/-! ### The state that sends it -/

/-- The frame start up to its downlinks, which comes before the outgoing frame (R22). -/
def State.beforeOutgoing (s : State) : State := s.tickClock.mix.sendDownlinks s.frameInput

section
variable (s : State)

theorem State.frameStart_eq_outgoing : s.frameStart = s.beforeOutgoing.outgoing s.frameInput := rfl

theorem State.beforeOutgoing_trunk :
    s.beforeOutgoing.trunk = { s.trunk with clock := s.trunk.clock + 1 } := by
  simp [State.beforeOutgoing, State.tickClock]

theorem State.beforeOutgoing_management : s.beforeOutgoing.management =
    { s.management with execution := s.management.execution.tick (s.trunk.clock + 1) } := by
  simp [State.beforeOutgoing, State.tickClock]

/-- What comes before the outgoing frame leaves all that the frame is made of. -/
theorem State.beforeOutgoing_freeCell : s.beforeOutgoing.freeCell = s.freeCell := by
  apply State.freeCell_congr <;> simp only [s.beforeOutgoing_trunk, s.beforeOutgoing_management]

theorem State.beforeOutgoing_outLanes (m : MixInput) (pass : Vector Sample 48) :
    s.beforeOutgoing.outLanes m pass = s.outLanes m pass := by
  simp only [State.outLanes, s.beforeOutgoing_trunk]

end

/-- Settles O8: by the kind of the period. -/
theorem outgoingTrunkFrame : Obligations.OutgoingTrunkFrame := by
  intro s due
  refine ⟨s.frameStart, s.frameInput, exec_frameStart_of_due due, s.frameInput_mixes, ?_⟩
  have free := s.beforeOutgoing_freeCell
  have lanes := s.beforeOutgoing_outLanes s.frameInput
  have trunk := s.beforeOutgoing_trunk
  have management := s.beforeOutgoing_management
  have period : s.beforeOutgoing.trunk.period = s.trunk.period := by rw [trunk]
  cases hp : s.trunk.period with
  | none =>
    have sent := s.beforeOutgoing.outgoing_local s.frameInput (period.trans hp)
    rw [free, lanes, trunk] at sent
    exact sent
  | some x =>
    cases x with
    | taken number lost pass field =>
      cases field with
      | free =>
        have sent := s.beforeOutgoing.outgoing_taken_free s.frameInput (period.trans hp)
        rw [free, lanes] at sent
        exact sent
      | carry cell =>
        have sent := s.beforeOutgoing.outgoing_taken_carry s.frameInput (period.trans hp)
        rw [lanes, management] at sent
        exact sent
    | heldBad number lost pass =>
      have sent := s.beforeOutgoing.outgoing_heldBad s.frameInput (period.trans hp)
      rw [lanes, management] at sent
      exact sent
    | heldMissing =>
      have sent := s.beforeOutgoing.outgoing_silent s.frameInput (.inl (period.trans hp))
      rw [lanes, management, trunk] at sent
      exact sent
    | reinit =>
      have sent := s.beforeOutgoing.outgoing_silent s.frameInput (.inr (period.trans hp))
      rw [lanes, management, trunk] at sent
      exact sent

end Sys2Proof.Machine
end

section
/-!
PROOFS, the trunk frame in bytes and its CRC (12.1, R143, R149, R191): O9.
-/

namespace Sys2Proof.Machine

/-! ### Words among bytes (R191) -/

theorem length_bytesOf16 (x : BitVec 16) : (bytesOf16 x).length = 2 := rfl

theorem byteAt_append (front back : List Byte) (i : Nat) :
    byteAt (front ++ back) (front.length + i) = byteAt back i := by
  simp only [byteAt, List.getD_eq_getElem?_getD, List.getElem?_append_right (Nat.le_add_right _ _),
    Nat.add_sub_cancel_left]

/-- Only the bytes from a place on matter to the word read there. -/
theorem wordAt_append (front back : List Byte) (i : Nat) :
    wordAt (front ++ back) (front.length + i) = wordAt back i := by
  rw [wordAt, wordAt, Nat.add_assoc, byteAt_append, byteAt_append]

/-- A word that was written is read back. -/
theorem wordAt_bytesOf16 (x : BitVec 16) (back : List Byte) : wordAt (bytesOf16 x ++ back) 0 = x :=
  (BitVec.extractLsb'_append_extractLsb' : x.extractLsb' 8 8 ++ x.extractLsb' 0 8 = x)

·····

* Your goal
What you return must match the records exactly, down to the last line.

* Solution to the exercise
/-! ### The state that sends it -/

/-- The frame start up to its downlinks, which comes before the outgoing frame (R22). -/
def State.beforeOutgoing (s : State) : State := s.tickClock.mix.sendDownlinks s.frameInput

section
variable (s : State)

theorem State.frameStart_eq_outgoing : s.frameStart = s.beforeOutgoing.outgoing s.frameInput := rfl

theorem State.beforeOutgoing_trunk :
    s.beforeOutgoing.trunk = { s.trunk with clock := s.trunk.clock + 1 } := by
  simp [State.beforeOutgoing, State.tickClock]

theorem State.beforeOutgoing_management : s.beforeOutgoing.management =
    { s.management with execution := s.management.execution.tick (s.trunk.clock + 1) } := by
  simp [State.beforeOutgoing, State.tickClock]

/-- What comes before the outgoing frame leaves all that the frame is made of. -/
theorem State.beforeOutgoing_freeCell : s.beforeOutgoing.freeCell = s.freeCell := by
  apply State.freeCell_congr <;> simp only [s.beforeOutgoing_trunk, s.beforeOutgoing_management]

theorem State.beforeOutgoing_outLanes (m : MixInput) (pass : Vector Sample 48) :
    s.beforeOutgoing.outLanes m pass = s.outLanes m pass := by
  simp only [State.outLanes, s.beforeOutgoing_trunk]

end

/-- Settles O8: by the kind of the period. -/
theorem outgoingTrunkFrame : Obligations.OutgoingTrunkFrame := by
  intro s due
  refine ⟨s.frameStart, s.frameInput, exec_frameStart_of_due due, s.frameInput_mixes, ?_⟩
  have free := s.beforeOutgoing_freeCell
  have lanes := s.beforeOutgoing_outLanes s.frameInput
  have trunk := s.beforeOutgoing_trunk
  have management := s.beforeOutgoing_management
  have period : s.beforeOutgoing.trunk.period = s.trunk.period := by rw [trunk]
  cases hp : s.trunk.period with
  | none =>
    have sent := s.beforeOutgoing.outgoing_local s.frameInput (period.trans hp)
    rw [free, lanes, trunk] at sent
    exact sent
  | some x =>
    cases x with
    | taken number lost pass field =>
      cases field with
      | free =>
        have sent := s.beforeOutgoing.outgoing_taken_free s.frameInput (period.trans hp)
        rw [free, lanes] at sent
        exact sent
      | carry cell =>
        have sent := s.beforeOutgoing.outgoing_taken_carry s.frameInput (period.trans hp)
        rw [lanes, management] at sent
        exact sent
    | heldBad number lost pass =>
      have sent := s.beforeOutgoing.outgoing_heldBad s.frameInput (period.trans hp)
      rw [lanes, management] at sent
      exact sent
    | heldMissing =>
      have sent := s.beforeOutgoing.outgoing_silent s.frameInput (.inl (period.trans hp))
      rw [lanes, management, trunk] at sent
      exact sent
    | reinit =>
      have sent := s.beforeOutgoing.outgoing_silent s.frameInput (.inr (period.trans hp))
      rw [lanes, management, trunk] at sent
      exact sent

end Sys2Proof.Machine
end

section
/-!
PROOFS, the trunk frame in bytes and its CRC (12.1, R143, R149, R191): O9.
-/

namespace Sys2Proof.Machine

/-! ### Words among bytes (R191) -/

theorem length_bytesOf16 (x : BitVec 16) : (bytesOf16 x).length = 2 := rfl

theorem byteAt_append (front back : List Byte) (i : Nat) :
    byteAt (front ++ back) (front.length + i) = byteAt back i := by
  simp only [byteAt, List.getD_eq_getElem?_getD, List.getElem?_append_right (Nat.le_add_right _ _),
    Nat.add_sub_cancel_left]

/-- Only the bytes from a place on matter to the word read there. -/
theorem wordAt_append (front back : List Byte) (i : Nat) :
    wordAt (front ++ back) (front.length + i) = wordAt back i := by
  rw [wordAt, wordAt, Nat.add_assoc, byteAt_append, byteAt_append]

/-- A word that was written is read back. -/
theorem wordAt_bytesOf16 (x : BitVec 16) (back : List Byte) : wordAt (bytesOf16 x ++ back) 0 = x :=
  (BitVec.extractLsb'_append_extractLsb' : x.extractLsb' 8 8 ++ x.extractLsb' 0 8 = x)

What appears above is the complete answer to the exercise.